◆ **Exercise goal**:
Repeat the records below exactly, beginning at the first line and finishing with the line that contains "theorem loopAction_watchdog (v".
^^^^^^^^^^^^^^^^
/-- The loop action changes voices and ENDX bits only (R203, R204). -/
theorem loopAction_frame (v : VoiceId) (s : State) :
    loopAction v s = { s with voices := (loopAction v s).voices, endx := (loopAction v s).endx } := by
  cases h : hdrLoopEnd (s.voice v).hdr with
  | false => rw [loopAction_none h]
  | true => rw [loopAction_eq h]; rfl

/-- The loop action leaves the watchdog and the cells of sound RAM. -/
theorem loopAction_watchdog (v : VoiceId) (s : State) :
    (loopAction v s).irqLatch = s.irqLatch ∧ (loopAction v s).irqEn = s.irqEn ∧ (loopAction v s).irqIndex = s.irqIndex ∧
    ∀ i, (loopAction v s).ramAt i = s.ramAt i := by
  rw [loopAction_frame]
  exact ⟨rfl, rfl, rfl, fun _ => rfl⟩

/-- A fetched header and the data cell after it, as one change of the voice (R196, R200). -/
theorem fetchData_fetchHeader (c : Config) (v : VoiceId) (s : State) :
    fetchData c v (fetchHeader v s) = s.modVoice v fun V =>
      let i := (s.voice v).curIndex
      decodeCell c (s.ramAt (i + 1))
        { V with hdr := s.ramAt i, curIndex := i + 1 + 1
                 loopIndex := if (s.ramAt i).getLsbD 10 && !V.loopForce then i else V.loopIndex } := by
  rw [fetchHeader_eq, fetchData_modVoice]
  exact modVoice_congr rfl

/-- A block starts at an index divisible by 8 (R190). -/
theorem atBlockStart_iff (V : Voice) : atBlockStart V = true ↔ V.curIndex.toNat % 8 = 0 := by
  rw [atBlockStart, beq_iff_eq, ← BitVec.toNat_inj, BitVec.extractLsb'_toNat, Nat.shiftRight_zero]
  rfl

/-! The decoding of a data cell (R192 to R199). -/

/-- The reconstructed sample is stored without loss (R195). -/
theorem predict_toInt (c : Config) (hdr : Cell) (hist0 hist1 : Sample) (t : Int) :
    (u16 (predict c hdr hist0 hist1 t)).toInt =
      sat16 (t + hist0.toInt * (c.weights (hdr.extractLsb' 4 4)).1 / 64 + hist1.toInt * (c.weights (hdr.extractLsb' 4 4)).2 / 64) :=
  s16_u16_sat16 _

/-- The shift and the cell after the shift clamp, each by itself (R193). -/
theorem shiftClamp_eq (shift : Nat) (w : Cell) :
    shiftClamp shift w = (if 12 < shift then 8 else shift, if 12 < shift then w &&& 0x8888#16 else w) := by
  unfold shiftClamp
  split <;> rfl

/-- A code of which the mask 0x8888 keeps the sign only (R193). -/
theorem signOnly_code (w : Cell) {j : Nat} (hj : j < 4) :
    (w &&& 0x8888#16).extractLsb' (4 * j) 4 = if w.getLsbD (4 * j + 3) then 8#4 else 0#4 := by
  have hmask : ∀ j < 4, (0x8888#16).extractLsb' (4 * j) 4 = 8#4 := by decide
  have hcode : ∀ x : BitVec 4, x &&& 8#4 = if x.getLsbD 3 then 8#4 else 0#4 := by decide
  rw [BitVec.extractLsb'_and, hmask j hj, hcode, BitVec.getLsbD_extractLsb']
  rfl

end Sys2Proof.Machine

namespace Sys2Proof.Proofs

open Sys2Proof.Machine Sys2Proof.Safety

/-- Settles O54: by the three commands that change the mask at all; a tick clears a bit only by a key-on, and RESET sets none. -/
theorem endxChangesOnlyByLoopKeyOnReset : Obligations.EndxChangesOnlyByLoopKeyOnReset := by
  intro i s t v h
  by_cases hi : i = .tick ∨ ∃ n, i = .resync n
  · refine ⟨fun _ _ => hi, fun hset hclear => .inr ⟨?_, hi⟩⟩
    by_contra hk
    rw [exec_endx_stays h hi hset (Bool.eq_false_of_not_eq_true hk)] at hclear
    exact Bool.noConfusion hclear
  · obtain ⟨htick, hresync⟩ := not_or.mp hi
    by_cases hr : i = .reset
    · subst hr
      obtain rfl := Host.Outcome.next.inj h
      exact ⟨fun _ hset => Bool.noConfusion (BitVec.getLsbD_zero.symm.trans hset), fun _ _ => .inl rfl⟩
    · rw [exec_endx h htick (not_exists.mp hresync) hr]
      exact ⟨fun hclear hset => Bool.noConfusion (hclear.symm.trans hset), fun hset hclear => Bool.noConfusion (hset.symm.trans hclear)⟩

/-- Settles O35: the pass leaves of the voice what its own cycle makes of it, and that cycle restarts a voice keyed on. -/
theorem keyOnRestartsVoice : Obligations.KeyOnRestartsVoice := by
  refine fun s v hk => ⟨tick std s, rfl, ?_⟩
  obtain ⟨q, hq, hvoice, -, ev, ee⟩ := voicePass_own std s v
  have hkq : q.1.keyOn.getLsbD v.val = true := by rw [hq.keyOn]; exact hk
  obtain ⟨W, -, hW⟩ := voiceCycleState_keyOn (c := std) (fm := q.2.fmPrev) hkq
  obtain ⟨hL, hR⟩ := voiceCycleState_vol std q.2.fmPrev v q.1
  have hreg : ∀ r, q.1.voiceReg v r = s.voiceReg v r := fun r => hq.reg _
  rw [tick_voice, tick_endx, ev, ee, voiceCycle_state, hL, hR, hW, hq.spuEnable, startIndex_congr hq.regs, hvoice, hreg, hreg]
  refine ⟨rfl, rfl, ?_, rfl, rfl, rfl, rfl, rfl, rfl, voiceCycleState_endx_keyOn hkq, rfl, rfl⟩
  exact (alignDown8_toNat _).trans (by rw [State.startIndex, indexOf_toNat]; rfl)

/-- Settles O37: four reconstructions, each over the history that the one before left. -/
theorem decodeCellReconstructs : Obligations.DecodeCellReconstructs := by
  refine ⟨by decide, fun c w V => ?_, fun w j hj => ?_⟩
  · intro shift w1 k code wt next
    have hclamp : shiftClamp (hdrShift V.hdr) w = (k, w1) := shiftClamp_eq _ _
    refine ⟨_, _, _, _, predict_toInt c V.hdr V.hist0 V.hist1 _, predict_toInt c V.hdr _ V.hist0 _,
      predict_toInt c V.hdr _ _ _, predict_toInt c V.hdr _ _ _, ?_⟩
    unfold decodeCell
    simp only [hclamp, reconstruct_spec, List.append_assoc]
    rfl
  · rw [signOnly_code w hj]
    split <;> rfl

/-- Settles O38: the three forms of a decoder step, its checks taken together. -/
theorem decoderStepFetches : Obligations.DecoderStepFetches := by
  refine ⟨rfl, fun c v s hc => ⟨fun hlen => ?_, fun hlen hblock => ?_, fun hlen hblock => ?_⟩⟩
  · rw [decoderStep_ahead (hc ▸ hlen), decoderCheck_eq]
    rfl
  · rw [decoderStep_inside (by omega) (fun h => hblock ((atBlockStart_iff _).mp h)), decoderCheck_eq]
    rfl
  · intro s1 i h
    obtain ⟨hlatch, hen, hindex, hram⟩ := loopAction_watchdog v s
    rw [decoderStep_block (by omega) ((atBlockStart_iff _).mpr hblock), fetchData_fetchHeader, decoderCheck_eq]
    simp only [h, ← hlatch, ← hen, ← hindex, ← hram]
    rfl

/-- Settles O40: the change of the voice and of its ENDX bit, by the loop-end bit. -/
theorem loopActionFollowsHeader : Obligations.LoopActionFollowsHeader := by
  refine fun v s => ⟨loopAction_none, fun hend => ?_⟩
  have hstep := loopAction_voiceStep v s
  have hvoice : (loopAction v s).voice v =
      { s.voice v with
        curIndex := alignDown8 (s.voice v).loopIndex
        adsr := if (s.voice v).hdr.getLsbD 9 then (s.voice v).adsr else adsrMute (s.voice v).adsr } := by
    rw [loopAction_eq hend, setEndx_voice, modVoice_voice_same]
  refine ⟨?_, ?_, ?_, fun w hw => ⟨hstep.others w hw, hstep.endxOthers w hw⟩, loopAction_frame v s⟩
  · rw [hvoice]
    exact alignDown8_toNat _
  · rw [hvoice]
    rfl
  · rw [loopAction_eq hend, setEndx_endx, BitVec.getLsbD_or, voiceBit_same, Bool.or_true]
^^^^^^^^^^^^^^^^
◆ **Problem solution**:
/-- The loop action changes voices and ENDX bits only (R203, R204). -/
theorem loopAction_frame (v : VoiceId) (s : State) :
    loopAction v s = { s with voices := (loopAction v s).voices, endx := (loopAction v s).endx } := by
  cases h : hdrLoopEnd (s.voice v).hdr with
  | false => rw [loopAction_none h]
  | true => rw [loopAction_eq h]; rfl

/-- The loop action leaves the watchdog and the cells of sound RAM. -/
theorem loopAction_watchdog (v : VoiceId) (s : State) :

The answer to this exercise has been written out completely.